2.1. P53 in the lungs
The alveolar-capillary membrane, also known as the blood-air barrier, separates the circulating blood from flowing air. The optimal exchange of air within the lungs depends on the requisite airflow and blood perfusion throughout their entire area [33]. In the case of ventilation perfusion mismatch, the blood flow locally exceeds airflow or vice versa, affecting the blood oxygenation [34]. P53 participates in vascular homeostasis [8,35,36], and an emerging body of evidence suggest the protective effect of P53 in lung inflammatory reactions [30,37].
2.2. ALI and ARDS
Acute lung injury (ALI) and its most severe form, the acute respiratory distress syndrome (ARDS) are potentially lethal inflammatory conditions. ARDS is characterized by poor oxygenation, pulmonary infiltrates, hyaline membrane formation, epithelial cell hyperplasia, capillary endothelial injury, atelectasis, as well as diffusive alveolar damage [18]. There are 64–78 cases of ARDS per 100,000 persons in the United States, associated with unacceptable high mortality rates (27–45%) [38]. The ARDS survivors suffer from declined cognitive ability, depression, post-traumatic stress disorder, and persistent skeletal-muscle weakness [39]. Elderly patients with ARDS demonstrate higher alveolar neutrophilic infiltration, lung inflammation, disrupted air-blood barrier, and altered pulmonary functions compared to the younger patients [40].

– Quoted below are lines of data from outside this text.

/-! ### Values of the 64-bit words -/

/-- R82. The rotation. -/
theorem ofNat_rotl (x y : Reg) : BitVec.ofNat 64 (rotl x.toNat y.toNat) = x.rotateLeft (y.extractLsb' 0 6).toNat := by
  have hcount : (y.extractLsb' 0 6).toNat = y.toNat % 64 := by simp
  have hc : y.toNat % 64 < 64 := Nat.mod_lt _ (by decide)
  rw [hcount, rotl]
  generalize y.toNat % 64 = c at hc
  have hlow : x.toNat / 2 ^ (64 - c) < 2 ^ c :=
    Nat.div_lt_of_lt_mul (by rw [← Nat.pow_add, Nat.sub_add_cancel (Nat.le_of_lt hc)]; exact x.isLt)
  apply BitVec.eq_of_toNat_eq
  rw [BitVec.toNat_rotateLeft, Nat.mod_eq_of_lt hc, BitVec.toNat_ofNat, Nat.mod_mod, ← Nat.shiftLeft_eq,
    Nat.shiftLeft_add_eq_or_of_lt hlow, Nat.or_mod_two_pow, Nat.mod_eq_of_lt (Nat.lt_of_le_of_lt (Nat.div_le_self _ _) x.isLt),
    Nat.shiftRight_eq_div_pow]

/-- R83. The population count counts the bits that are on. -/
theorem popNat_eq_length (n v : Nat) : popNat n v = ((List.range n).filter (fun i => v.testBit i)).length := by
  induction n with
  | zero => rfl
  | succ n ih =>
    rw [popNat, List.range_succ, List.foldl_append, List.filter_append, List.length_append, ← ih, ← popNat]
    have hbit := Nat.testBit_eq_decide_div_mod_eq (x := v) (i := n)
    rcases Nat.mod_two_eq_zero_or_one (v / 2 ^ n) with h | h <;> simp [hbit, h]

/-- R83. POPC. -/
theorem toNat_popc (x : Reg) :
    (BitVec.ofNat 64 (popNat 64 x.toNat)).toNat = ((List.range 64).filter (fun i => x.getLsbD i)).length := by
  have hle : popNat 64 x.toNat ≤ 64 := by
    rw [popNat_eq_length]
    exact Nat.le_trans (List.length_filter_le _ _) (Nat.le_of_eq List.length_range)
  rw [BitVec.toNat_ofNat, Nat.mod_eq_of_lt (by omega), popNat_eq_length]
  rfl

/-- R83. CLZ: bit 63 - r is the highest one. -/
theorem clz_spec (x : Reg) : if x = 0 then BitVec.ofNat 64 (clz x.toNat) = 64 else
    (BitVec.ofNat 64 (clz x.toNat)).toNat < 64 ∧ x.getLsbD (63 - (BitVec.ofNat 64 (clz x.toNat)).toNat) ∧
      ∀ i < 64, 63 - (BitVec.ofNat 64 (clz x.toNat)).toNat < i → x.getLsbD i = false := by
  split
  · next hx =>
    subst hx
    rfl
  · next hx =>
    have hne : x.toNat ≠ 0 := fun h => hx (BitVec.eq_of_toNat_eq h)
    have hlog : Nat.log2 x.toNat < 64 := (Nat.log2_lt hne).2 x.isLt
    have hr : (BitVec.ofNat 64 (clz x.toNat)).toNat = 63 - Nat.log2 x.toNat := by
      rw [clz, if_neg hne, BitVec.toNat_ofNat, Nat.mod_eq_of_lt (by omega)]
    rw [hr, show 63 - (63 - Nat.log2 x.toNat) = Nat.log2 x.toNat by omega]
    refine ⟨by omega, Nat.testBit_log2 hne, fun i _ hi => ?_⟩
    exact Nat.testBit_lt_two_pow ((Nat.log2_lt hne).1 hi)

/-- Bit n of a number, both ways. -/
theorem bitOf_eq_testBit (x n : Nat) : bitOf x n = x.testBit n := by
  rw [bitOf, Nat.testBit_eq_decide_div_mod_eq]
  rfl

/-- R83. The search from bit i up stops at the first one, and at 64 where there is none. -/
theorem ctzFrom_spec (x fuel i : Nat) :
    (ctzFrom x fuel i = 64 ∧ ∀ k, i ≤ k → k < i + fuel → x.testBit k = false) ∨
    (ctzFrom x fuel i < i + fuel ∧ x.testBit (ctzFrom x fuel i) = true ∧ ∀ k, i ≤ k → k < ctzFrom x fuel i → x.testBit k = false) := by
  induction fuel generalizing i with
  | zero => exact .inl ⟨rfl, fun k _ _ => by omega⟩
  | succ fuel ih =>
    rw [ctzFrom, bitOf_eq_testBit]
    split
    · next hi => exact .inr ⟨by omega, hi, fun k _ _ => by omega⟩
    · next hi =>
      have hfirst : ∀ k, i ≤ k → ¬ i + 1 ≤ k → x.testBit k = false := fun k _ _ => by
        rw [show k = i by omega]
        simpa using hi
      rcases ih (i + 1) with ⟨hr, hnone⟩ | ⟨hlt, hone, hbelow⟩
      · exact .inl ⟨hr, fun k _ _ => if h : i + 1 ≤ k then hnone k h (by omega) else hfirst k (by assumption) h⟩
      · exact .inr ⟨by omega, hone, fun k _ _ => if h : i + 1 ≤ k then hbelow k h (by assumption) else hfirst k (by assumption) h⟩

/-- R83. CTZ: bit r is the lowest one. -/
theorem ctz_spec (x : Reg) : if x = 0 then BitVec.ofNat 64 (ctzFrom x.toNat 64 0) = 64 else
    (BitVec.ofNat 64 (ctzFrom x.toNat 64 0)).toNat < 64 ∧ x.getLsbD (BitVec.ofNat 64 (ctzFrom x.toNat 64 0)).toNat ∧
      ∀ i < (BitVec.ofNat 64 (ctzFrom x.toNat 64 0)).toNat, x.getLsbD i = false := by
  split
  · next hx =>
    subst hx
    decide
  · next hx =>
    rcases ctzFrom_spec x.toNat 64 0 with ⟨-, hnone⟩ | ⟨hlt, hone, hbelow⟩
    · exact absurd (BitVec.eq_of_getLsbD_eq fun i hi => (hnone i (by omega) (by omega)).trans BitVec.getLsbD_zero.symm) hx
    · rw [BitVec.toNat_ofNat, Nat.mod_eq_of_lt (by omega)]
      exact ⟨by omega, hone, fun i hi => hbelow i (by omega) hi⟩

/-- R83. The low m bits taken over so far, reversed, stand at the top of the 64. -/
theorem brev_fold (x m : Nat) (hm : m ≤ 64) : ∃ y,
    (List.range m).foldl (fun acc i => if bitOf x i then acc + 2 ^ (63 - i) else acc) 0 = 2 ^ (64 - m) * y ∧
    ∀ k, y.testBit k = (decide (k < m) && x.testBit (m - 1 - k)) := by
  induction m with
  | zero => exact ⟨0, rfl, fun k => by simp⟩
  | succ m ih =>
    obtain ⟨y, hfold, hbits⟩ := ih (by omega)
    refine ⟨2 * y + (x.testBit m).toNat, ?_, fun k => ?_⟩
    · have htwo : 2 ^ (64 - m) = 2 ^ (63 - m) * 2 := by rw [← Nat.pow_succ, show (63 - m).succ = 64 - m by omega]
      rw [List.range_succ, List.foldl_append, hfold, List.foldl_cons, List.foldl_nil, bitOf_eq_testBit, htwo, Nat.mul_add,
        Nat.mul_assoc, show 64 - (m + 1) = 63 - m by omega]
      cases x.testBit m <;> simp
    · cases k with
      | zero => cases h : x.testBit m <;> simp [Nat.testBit_zero, h]
      | succ k =>
        have hhalf : (2 * y + (x.testBit m).toNat) / 2 = y := by have := Bool.toNat_lt (x.testBit m); omega
        rw [Nat.testBit_add_one, hhalf, hbits, show m + 1 - 1 - (k + 1) = m - 1 - k by omega]
        simp

/-- R83. BREV. -/
theorem brev_getLsbD (x : Reg) {i : Nat} (hi : i < 64) : (BitVec.ofNat 64 (brev x.toNat)).getLsbD i = x.getLsbD (63 - i) := by
  obtain ⟨y, hfold, hbits⟩ := brev_fold x.toNat 64 (Nat.le_refl _)
  rw [BitVec.getLsbD_ofNat, brev, hfold, Nat.sub_self, Nat.pow_zero, Nat.one_mul, hbits, decide_eq_true hi]
  rfl

/-- R83. The position of the bit field. -/
theorem bfPos_toNat (y : Reg) : bfPos y.toNat = fieldPos y := by
  simp [bfPos, fieldPos]

/-- R83. The length of the bit field. -/
theorem bfLen_toNat (y : Reg) : bfLen y.toNat = fieldLen y := by
  simp [bfLen, fieldLen, bfPos_toNat, Nat.shiftRight_eq_div_pow]

/-- R83. The unsigned bit field, bit by bit. -/
theorem bfxN_testBit (x y : Reg) (i : Nat) :
    (bfxN x.toNat y.toNat).testBit i = (decide (i < fieldLen y) && x.getLsbD (fieldPos y + i)) := by
  rw [bfxN, bfPos_toNat, bfLen_toNat, Nat.testBit_mod_two_pow, Nat.testBit_div_two_pow, Nat.add_comm i]
  rfl

/-- R83. The signed bit field, bit by bit: beyond its length it repeats its highest bit. -/
theorem bfxI_getLsbD (x y : Reg) {i : Nat} (hi : i < 64) : (BitVec.ofNat 64 (bfxI x.toNat y.toNat)).getLsbD i =
    (decide (0 < fieldLen y) && x.getLsbD (fieldPos y + min i (fieldLen y - 1))) := by
  have hbits := bfxN_testBit x y
  rw [bfxI, bfLen_toNat]
  by_cases hlen : fieldLen y = 0
  · simp [hlen]
  · have hlt : bfxN x.toNat y.toNat < 2 ^ fieldLen y := by
      rw [bfxN, bfLen_toNat]
      exact Nat.mod_lt _ (Nat.two_pow_pos _)
    have hsign : sx (fieldLen y) (bfxN x.toNat y.toNat) = (BitVec.ofNat (fieldLen y) (bfxN x.toNat y.toNat)).toInt := by
      rw [← sx_toNat (by omega), BitVec.toNat_ofNat, Nat.mod_eq_of_lt hlt]
    rw [if_neg hlen, hsign, ofNat_modW, ← BitVec.signExtend, BitVec.getLsbD_signExtend, decide_eq_true hi, Bool.true_and,
      decide_eq_true (by omega), Bool.true_and]
    by_cases hin : i < fieldLen y
    · rw [if_pos hin, BitVec.getLsbD_ofNat, hbits, Nat.min_eq_left (by omega)]
      simp [hin]
    · rw [if_neg hin, BitVec.msb_eq_getLsbD_last, BitVec.getLsbD_ofNat, hbits, Nat.min_eq_right (by omega)]
      simp [show fieldLen y - 1 < fieldLen y by omega]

Sepsis is a life-threading condition which may result in multiple organ dysfunction syndrome [41]. ARDS is developed in cases of severe sepsis [42]. The damaged endothelium releases cytokines and circulating endothelial cells to increase the expression of cell surface adhesion molecules [[43], [44], [45], [46]].
The increased permeability of the alveolar-capillary endothelium to blood components and fluids is the hallmark of ARDS progression [18]. Developmental endothelial locus-1 (Del-1); also known as Edil3; is an endothelial-derived anti-inflammatory agent that is down-regulated by many inflammatory stimuli such as tumor necrosis factor α (TNF-α), lipopolysaccharides (LPS), and interleukin-17 (IL-17) [[47], [48], [49]]. The histone deacetylase (HDAC) inhibitors such as valproic acid and butyric acid activate P53 and Del-1 mRNA levels and inhibit NF-kB [[50], [51], [52], [53]]. Activated P53 directly binds to the upstream fragment of Del-1 via the P53REs and induces the Del-1 transcriptional activity [50].
NF-kB has pivotal roles in inflammatory responses and regulates the innate as well as adaptive immunity of our body [54]. NF-kB inhibits the transcriptional activities of P53, while P53 promotes pro-apoptotic [55,56] and anti-inflammatory responses [7,57]. Thus, P53 and NF-kB oppose each other functions in the lungs [7,56]. Lipopolysaccharides (LPS), a component of the outer membrane of gram-negative bacteria, and induce inflammatory responses by stimulating TLR4 receptors. In vivo and in vitro studies revealed that LPS stimulated the activation of NF-kB, and that P53 protects against the LPS-induced ALI by suppressing the activation of NF-kB [58]. P53 null mice potentiate the LPS-induced acute lung injury and inflammatory responses [59]. LPS-induced upregulation of MDM2, an E3 ubiquitin ligase, promotes the proteasomal degradation of P53. Heat shock protein 90 (Hsp90) inhibitors suppressed the LPS-induced phosphorylation and degradation of P53, protecting against lung endothelial barrier dysfunction [60].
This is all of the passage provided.